> **Work order**:
In the data below, find the line that contains "def THM_INTSTAT_THROTTLE : Fld" and the line that contains "def THM_SENS_FAILED (i". Copy both, plus every line between them, exactly.

> **Provided records**:
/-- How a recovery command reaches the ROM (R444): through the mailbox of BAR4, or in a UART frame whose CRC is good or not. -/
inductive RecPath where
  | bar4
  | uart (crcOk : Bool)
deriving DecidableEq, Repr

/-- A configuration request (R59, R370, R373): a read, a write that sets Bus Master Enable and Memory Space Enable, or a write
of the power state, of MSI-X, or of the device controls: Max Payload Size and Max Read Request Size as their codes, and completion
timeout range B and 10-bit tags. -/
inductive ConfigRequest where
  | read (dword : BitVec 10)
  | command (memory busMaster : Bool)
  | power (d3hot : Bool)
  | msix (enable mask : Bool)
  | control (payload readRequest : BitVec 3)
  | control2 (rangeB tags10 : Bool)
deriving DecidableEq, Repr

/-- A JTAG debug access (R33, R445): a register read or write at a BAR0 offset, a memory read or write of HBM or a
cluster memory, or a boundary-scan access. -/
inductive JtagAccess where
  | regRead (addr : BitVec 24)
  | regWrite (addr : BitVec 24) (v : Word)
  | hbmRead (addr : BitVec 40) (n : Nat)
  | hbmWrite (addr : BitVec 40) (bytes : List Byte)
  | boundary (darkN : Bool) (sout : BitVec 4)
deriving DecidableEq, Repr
==
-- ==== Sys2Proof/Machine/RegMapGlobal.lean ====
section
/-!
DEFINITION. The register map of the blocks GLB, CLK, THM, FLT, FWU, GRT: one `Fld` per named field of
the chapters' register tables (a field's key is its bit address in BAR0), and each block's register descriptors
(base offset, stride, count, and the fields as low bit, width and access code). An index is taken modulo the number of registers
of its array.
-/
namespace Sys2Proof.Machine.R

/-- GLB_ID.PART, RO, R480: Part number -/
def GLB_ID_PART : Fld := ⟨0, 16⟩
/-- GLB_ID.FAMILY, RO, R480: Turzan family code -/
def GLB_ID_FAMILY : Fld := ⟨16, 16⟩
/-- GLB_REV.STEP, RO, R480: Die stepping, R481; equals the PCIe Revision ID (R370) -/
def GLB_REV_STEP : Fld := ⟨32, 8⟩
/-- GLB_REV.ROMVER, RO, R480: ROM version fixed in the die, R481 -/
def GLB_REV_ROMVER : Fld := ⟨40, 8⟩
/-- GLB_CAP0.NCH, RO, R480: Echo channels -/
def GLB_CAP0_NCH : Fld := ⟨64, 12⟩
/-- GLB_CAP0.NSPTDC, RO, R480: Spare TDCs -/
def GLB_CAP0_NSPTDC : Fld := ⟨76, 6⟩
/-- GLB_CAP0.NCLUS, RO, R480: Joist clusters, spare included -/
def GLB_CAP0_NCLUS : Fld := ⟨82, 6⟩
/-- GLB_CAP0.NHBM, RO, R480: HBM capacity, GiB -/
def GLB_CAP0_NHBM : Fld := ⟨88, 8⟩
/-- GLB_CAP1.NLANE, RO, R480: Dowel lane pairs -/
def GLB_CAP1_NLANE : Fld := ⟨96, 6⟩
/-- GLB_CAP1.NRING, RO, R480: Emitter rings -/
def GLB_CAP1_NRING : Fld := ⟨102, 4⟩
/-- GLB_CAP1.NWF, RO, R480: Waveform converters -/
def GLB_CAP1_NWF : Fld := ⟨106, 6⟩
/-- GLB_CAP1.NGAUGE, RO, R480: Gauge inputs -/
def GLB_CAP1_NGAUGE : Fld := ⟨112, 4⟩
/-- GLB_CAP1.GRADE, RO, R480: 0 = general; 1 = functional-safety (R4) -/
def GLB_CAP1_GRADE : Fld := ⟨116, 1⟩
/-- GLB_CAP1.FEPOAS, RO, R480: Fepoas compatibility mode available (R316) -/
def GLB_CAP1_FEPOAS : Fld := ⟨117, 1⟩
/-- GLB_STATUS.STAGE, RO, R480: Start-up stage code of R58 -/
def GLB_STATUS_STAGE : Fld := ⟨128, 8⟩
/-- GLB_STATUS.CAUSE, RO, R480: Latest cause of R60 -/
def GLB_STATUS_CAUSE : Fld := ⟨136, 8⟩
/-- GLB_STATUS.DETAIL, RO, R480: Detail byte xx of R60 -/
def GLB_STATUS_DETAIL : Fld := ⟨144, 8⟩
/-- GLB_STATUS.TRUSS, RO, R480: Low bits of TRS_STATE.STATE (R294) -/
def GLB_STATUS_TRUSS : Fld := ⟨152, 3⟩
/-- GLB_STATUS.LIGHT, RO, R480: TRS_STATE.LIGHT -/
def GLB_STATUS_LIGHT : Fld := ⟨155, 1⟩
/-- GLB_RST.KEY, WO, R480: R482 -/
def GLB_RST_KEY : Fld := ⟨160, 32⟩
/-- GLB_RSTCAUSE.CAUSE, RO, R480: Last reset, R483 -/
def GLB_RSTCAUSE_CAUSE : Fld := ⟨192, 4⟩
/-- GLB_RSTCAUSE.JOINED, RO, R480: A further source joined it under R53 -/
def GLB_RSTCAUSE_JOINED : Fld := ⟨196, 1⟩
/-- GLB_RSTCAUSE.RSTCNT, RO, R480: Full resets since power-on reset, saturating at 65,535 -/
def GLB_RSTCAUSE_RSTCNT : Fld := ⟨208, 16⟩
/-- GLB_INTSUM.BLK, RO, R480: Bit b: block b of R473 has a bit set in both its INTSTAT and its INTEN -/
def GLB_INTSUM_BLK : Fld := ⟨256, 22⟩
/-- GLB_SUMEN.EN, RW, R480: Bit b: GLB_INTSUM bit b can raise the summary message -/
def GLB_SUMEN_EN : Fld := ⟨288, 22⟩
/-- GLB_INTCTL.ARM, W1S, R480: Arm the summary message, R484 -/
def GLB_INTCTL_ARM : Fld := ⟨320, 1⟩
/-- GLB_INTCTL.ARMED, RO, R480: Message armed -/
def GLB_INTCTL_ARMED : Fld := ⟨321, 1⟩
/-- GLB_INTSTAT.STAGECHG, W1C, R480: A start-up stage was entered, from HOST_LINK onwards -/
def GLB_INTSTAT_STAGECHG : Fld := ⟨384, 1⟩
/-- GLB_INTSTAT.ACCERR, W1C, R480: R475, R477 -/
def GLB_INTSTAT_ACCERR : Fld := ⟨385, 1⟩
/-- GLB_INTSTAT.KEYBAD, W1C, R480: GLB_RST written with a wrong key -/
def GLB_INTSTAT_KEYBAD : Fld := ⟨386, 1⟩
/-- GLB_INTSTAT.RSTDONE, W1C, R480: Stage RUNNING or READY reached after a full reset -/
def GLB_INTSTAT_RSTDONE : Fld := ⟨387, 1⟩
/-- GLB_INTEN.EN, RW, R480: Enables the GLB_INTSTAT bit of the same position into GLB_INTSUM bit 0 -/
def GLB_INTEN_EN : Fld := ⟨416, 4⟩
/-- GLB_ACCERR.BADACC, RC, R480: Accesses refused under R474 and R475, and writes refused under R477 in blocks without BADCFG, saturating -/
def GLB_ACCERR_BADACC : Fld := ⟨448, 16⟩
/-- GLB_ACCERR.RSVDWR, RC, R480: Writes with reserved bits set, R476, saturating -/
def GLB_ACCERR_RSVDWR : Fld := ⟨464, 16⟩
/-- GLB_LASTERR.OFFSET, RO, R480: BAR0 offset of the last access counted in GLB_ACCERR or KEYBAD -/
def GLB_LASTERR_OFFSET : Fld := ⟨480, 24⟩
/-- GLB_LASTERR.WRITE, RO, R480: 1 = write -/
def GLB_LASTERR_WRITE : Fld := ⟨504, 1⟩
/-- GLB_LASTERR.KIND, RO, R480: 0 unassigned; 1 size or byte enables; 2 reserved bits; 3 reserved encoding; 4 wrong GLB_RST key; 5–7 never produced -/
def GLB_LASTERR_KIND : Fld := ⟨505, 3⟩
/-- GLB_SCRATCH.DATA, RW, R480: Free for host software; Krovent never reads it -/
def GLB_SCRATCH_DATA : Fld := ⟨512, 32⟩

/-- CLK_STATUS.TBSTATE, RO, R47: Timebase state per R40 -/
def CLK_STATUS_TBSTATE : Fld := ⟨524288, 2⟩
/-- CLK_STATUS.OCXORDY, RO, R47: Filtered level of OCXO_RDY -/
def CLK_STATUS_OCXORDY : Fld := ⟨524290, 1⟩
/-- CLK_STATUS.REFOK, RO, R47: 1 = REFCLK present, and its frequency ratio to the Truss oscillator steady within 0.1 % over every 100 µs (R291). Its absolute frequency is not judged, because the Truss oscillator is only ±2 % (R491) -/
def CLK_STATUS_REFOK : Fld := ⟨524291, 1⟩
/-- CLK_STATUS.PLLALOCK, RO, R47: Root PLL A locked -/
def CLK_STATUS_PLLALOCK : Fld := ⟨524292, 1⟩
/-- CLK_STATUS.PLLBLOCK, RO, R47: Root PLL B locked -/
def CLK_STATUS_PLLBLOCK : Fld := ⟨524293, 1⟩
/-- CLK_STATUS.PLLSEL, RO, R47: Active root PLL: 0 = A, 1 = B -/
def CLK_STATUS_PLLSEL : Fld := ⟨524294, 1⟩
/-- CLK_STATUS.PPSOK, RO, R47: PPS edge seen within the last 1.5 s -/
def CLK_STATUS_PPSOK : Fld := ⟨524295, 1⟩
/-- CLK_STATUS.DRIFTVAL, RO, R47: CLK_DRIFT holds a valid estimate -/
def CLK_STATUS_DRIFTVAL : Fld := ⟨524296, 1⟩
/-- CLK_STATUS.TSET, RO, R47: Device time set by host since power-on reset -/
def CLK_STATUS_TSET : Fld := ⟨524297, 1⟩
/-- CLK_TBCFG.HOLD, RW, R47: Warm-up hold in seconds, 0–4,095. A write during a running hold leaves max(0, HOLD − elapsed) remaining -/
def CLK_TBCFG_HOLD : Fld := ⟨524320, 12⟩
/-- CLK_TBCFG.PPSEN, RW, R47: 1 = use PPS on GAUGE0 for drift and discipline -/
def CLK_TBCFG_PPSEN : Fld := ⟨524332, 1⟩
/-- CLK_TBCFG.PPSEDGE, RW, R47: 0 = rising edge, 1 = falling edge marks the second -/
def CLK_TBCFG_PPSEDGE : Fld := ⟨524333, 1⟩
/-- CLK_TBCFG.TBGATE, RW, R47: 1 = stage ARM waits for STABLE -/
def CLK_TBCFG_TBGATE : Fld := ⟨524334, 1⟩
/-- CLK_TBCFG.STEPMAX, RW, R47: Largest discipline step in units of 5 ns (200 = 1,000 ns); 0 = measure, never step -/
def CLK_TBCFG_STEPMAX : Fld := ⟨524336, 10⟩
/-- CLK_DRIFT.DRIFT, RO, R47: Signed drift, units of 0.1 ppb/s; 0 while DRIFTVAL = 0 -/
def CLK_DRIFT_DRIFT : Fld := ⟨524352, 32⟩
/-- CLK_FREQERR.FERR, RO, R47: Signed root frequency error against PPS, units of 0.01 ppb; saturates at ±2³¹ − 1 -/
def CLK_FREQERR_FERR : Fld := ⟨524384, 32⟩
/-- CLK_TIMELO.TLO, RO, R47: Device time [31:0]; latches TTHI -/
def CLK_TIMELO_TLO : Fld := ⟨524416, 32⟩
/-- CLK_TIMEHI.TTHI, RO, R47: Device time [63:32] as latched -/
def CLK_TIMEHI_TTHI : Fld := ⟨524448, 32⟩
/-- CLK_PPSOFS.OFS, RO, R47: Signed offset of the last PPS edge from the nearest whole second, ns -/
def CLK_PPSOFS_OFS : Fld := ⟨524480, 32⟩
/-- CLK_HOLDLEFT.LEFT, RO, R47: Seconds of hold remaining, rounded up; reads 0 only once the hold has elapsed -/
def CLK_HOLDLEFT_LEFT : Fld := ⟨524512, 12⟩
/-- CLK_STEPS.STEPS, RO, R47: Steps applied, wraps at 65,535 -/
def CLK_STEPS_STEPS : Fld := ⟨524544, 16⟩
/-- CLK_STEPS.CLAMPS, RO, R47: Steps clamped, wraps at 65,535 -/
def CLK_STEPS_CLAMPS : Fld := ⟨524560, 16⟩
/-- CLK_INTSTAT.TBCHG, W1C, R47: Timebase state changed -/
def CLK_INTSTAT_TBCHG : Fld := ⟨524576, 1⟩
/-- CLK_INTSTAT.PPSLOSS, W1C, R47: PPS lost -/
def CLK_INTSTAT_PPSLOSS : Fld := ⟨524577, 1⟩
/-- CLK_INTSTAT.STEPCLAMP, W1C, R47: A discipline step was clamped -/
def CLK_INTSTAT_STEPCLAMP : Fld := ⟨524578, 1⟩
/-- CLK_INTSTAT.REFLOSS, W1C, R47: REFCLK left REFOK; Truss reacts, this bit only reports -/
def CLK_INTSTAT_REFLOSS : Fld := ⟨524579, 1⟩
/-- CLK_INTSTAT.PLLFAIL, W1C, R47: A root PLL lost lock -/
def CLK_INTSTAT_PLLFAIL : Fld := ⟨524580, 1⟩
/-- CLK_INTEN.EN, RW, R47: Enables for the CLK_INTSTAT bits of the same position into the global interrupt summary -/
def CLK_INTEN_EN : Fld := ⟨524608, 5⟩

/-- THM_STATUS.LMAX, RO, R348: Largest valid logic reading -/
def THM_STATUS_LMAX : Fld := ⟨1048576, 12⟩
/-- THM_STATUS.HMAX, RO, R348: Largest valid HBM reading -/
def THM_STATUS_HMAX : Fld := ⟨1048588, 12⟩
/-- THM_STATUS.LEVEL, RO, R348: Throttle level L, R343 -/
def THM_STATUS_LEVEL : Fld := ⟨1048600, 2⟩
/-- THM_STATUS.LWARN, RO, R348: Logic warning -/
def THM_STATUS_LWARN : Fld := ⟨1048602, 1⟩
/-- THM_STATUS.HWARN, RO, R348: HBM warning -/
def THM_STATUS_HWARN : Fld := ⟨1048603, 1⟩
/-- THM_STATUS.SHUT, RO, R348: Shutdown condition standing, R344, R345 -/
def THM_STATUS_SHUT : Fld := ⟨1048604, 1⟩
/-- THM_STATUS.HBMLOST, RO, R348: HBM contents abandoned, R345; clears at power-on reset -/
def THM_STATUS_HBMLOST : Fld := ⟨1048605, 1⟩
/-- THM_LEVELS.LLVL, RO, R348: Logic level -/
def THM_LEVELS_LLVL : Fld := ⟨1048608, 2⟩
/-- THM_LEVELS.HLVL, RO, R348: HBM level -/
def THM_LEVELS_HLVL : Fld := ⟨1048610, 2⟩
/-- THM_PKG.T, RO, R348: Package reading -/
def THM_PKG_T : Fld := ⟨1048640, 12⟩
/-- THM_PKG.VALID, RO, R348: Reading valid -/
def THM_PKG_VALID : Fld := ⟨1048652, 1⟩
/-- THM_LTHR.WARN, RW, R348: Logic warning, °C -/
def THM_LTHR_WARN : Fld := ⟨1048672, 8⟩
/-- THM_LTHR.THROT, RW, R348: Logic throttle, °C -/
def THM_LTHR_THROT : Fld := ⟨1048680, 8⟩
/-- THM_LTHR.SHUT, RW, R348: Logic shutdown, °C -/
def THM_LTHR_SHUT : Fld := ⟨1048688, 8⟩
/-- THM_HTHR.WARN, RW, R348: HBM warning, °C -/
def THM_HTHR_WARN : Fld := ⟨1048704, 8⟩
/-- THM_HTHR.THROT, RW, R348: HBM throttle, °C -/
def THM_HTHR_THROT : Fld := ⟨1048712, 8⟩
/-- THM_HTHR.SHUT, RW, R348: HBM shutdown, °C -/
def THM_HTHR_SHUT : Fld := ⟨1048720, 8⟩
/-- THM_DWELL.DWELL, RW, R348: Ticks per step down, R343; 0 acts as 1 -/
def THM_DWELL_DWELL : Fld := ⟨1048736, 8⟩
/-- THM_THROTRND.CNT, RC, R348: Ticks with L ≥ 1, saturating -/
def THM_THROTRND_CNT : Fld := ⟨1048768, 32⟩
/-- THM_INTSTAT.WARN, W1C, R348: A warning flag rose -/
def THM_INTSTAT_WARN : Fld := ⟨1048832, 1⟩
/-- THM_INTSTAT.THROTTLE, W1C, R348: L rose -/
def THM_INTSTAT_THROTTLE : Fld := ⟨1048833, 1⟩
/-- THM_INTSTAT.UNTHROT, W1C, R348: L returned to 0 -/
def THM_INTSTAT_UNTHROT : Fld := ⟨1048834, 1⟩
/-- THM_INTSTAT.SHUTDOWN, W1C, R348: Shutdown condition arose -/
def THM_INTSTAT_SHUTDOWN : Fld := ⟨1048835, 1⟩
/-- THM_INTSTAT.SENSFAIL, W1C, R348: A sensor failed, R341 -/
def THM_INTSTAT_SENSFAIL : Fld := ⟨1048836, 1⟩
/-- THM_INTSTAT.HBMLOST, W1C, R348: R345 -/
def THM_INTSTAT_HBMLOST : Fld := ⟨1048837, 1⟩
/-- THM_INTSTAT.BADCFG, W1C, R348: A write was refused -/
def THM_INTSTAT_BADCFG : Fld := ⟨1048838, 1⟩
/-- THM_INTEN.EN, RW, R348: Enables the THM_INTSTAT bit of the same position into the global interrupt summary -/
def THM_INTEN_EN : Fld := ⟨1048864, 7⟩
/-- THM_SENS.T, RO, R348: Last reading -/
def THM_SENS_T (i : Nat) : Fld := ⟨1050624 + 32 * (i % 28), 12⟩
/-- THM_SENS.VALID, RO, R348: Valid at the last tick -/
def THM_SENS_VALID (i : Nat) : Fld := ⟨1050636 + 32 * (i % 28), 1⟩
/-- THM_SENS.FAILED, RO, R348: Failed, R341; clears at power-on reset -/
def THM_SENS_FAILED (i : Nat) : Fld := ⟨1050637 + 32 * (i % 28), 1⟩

> **Answer area**:
def THM_INTSTAT_THROTTLE : Fld := ⟨1048833, 1⟩
/-- THM_INTSTAT.UNTHROT, W1C, R348: L returned to 0 -/
def THM_INTSTAT_UNTHROT : Fld := ⟨1048834, 1⟩
/-- THM_INTSTAT.SHUTDOWN, W1C, R348: Shutdown condition arose -/
def THM_INTSTAT_SHUTDOWN : Fld := ⟨1048835, 1⟩
/-- THM_INTSTAT.SENSFAIL, W1C, R348: A sensor failed, R341 -/
def THM_INTSTAT_SENSFAIL : Fld := ⟨1048836, 1⟩
/-- THM_INTSTAT.HBMLOST, W1C, R348: R345 -/
def THM_INTSTAT_HBMLOST : Fld := ⟨1048837, 1⟩
/-- THM_INTSTAT.BADCFG, W1C, R348: A write was refused -/
def THM_INTSTAT_BADCFG : Fld := ⟨1048838, 1⟩
/-- THM_INTEN.EN, RW, R348: Enables the THM_INTSTAT bit of the same position into the global interrupt summary -/
def THM_INTEN_EN : Fld := ⟨1048864, 7⟩
/-- THM_SENS.T, RO, R348: Last reading -/
def THM_SENS_T (i : Nat) : Fld := ⟨1050624 + 32 * (i % 28), 12⟩
/-- THM_SENS.VALID, RO, R348: Valid at the last tick -/
def THM_SENS_VALID (i : Nat) : Fld := ⟨1050636 + 32 * (i % 28), 1⟩
/-- THM_SENS.FAILED, RO, R348: Failed, R341; clears at power-on reset -/
def THM_SENS_FAILED (i : Nat) : Fld := ⟨1050637 + 32 * (i % 28), 1⟩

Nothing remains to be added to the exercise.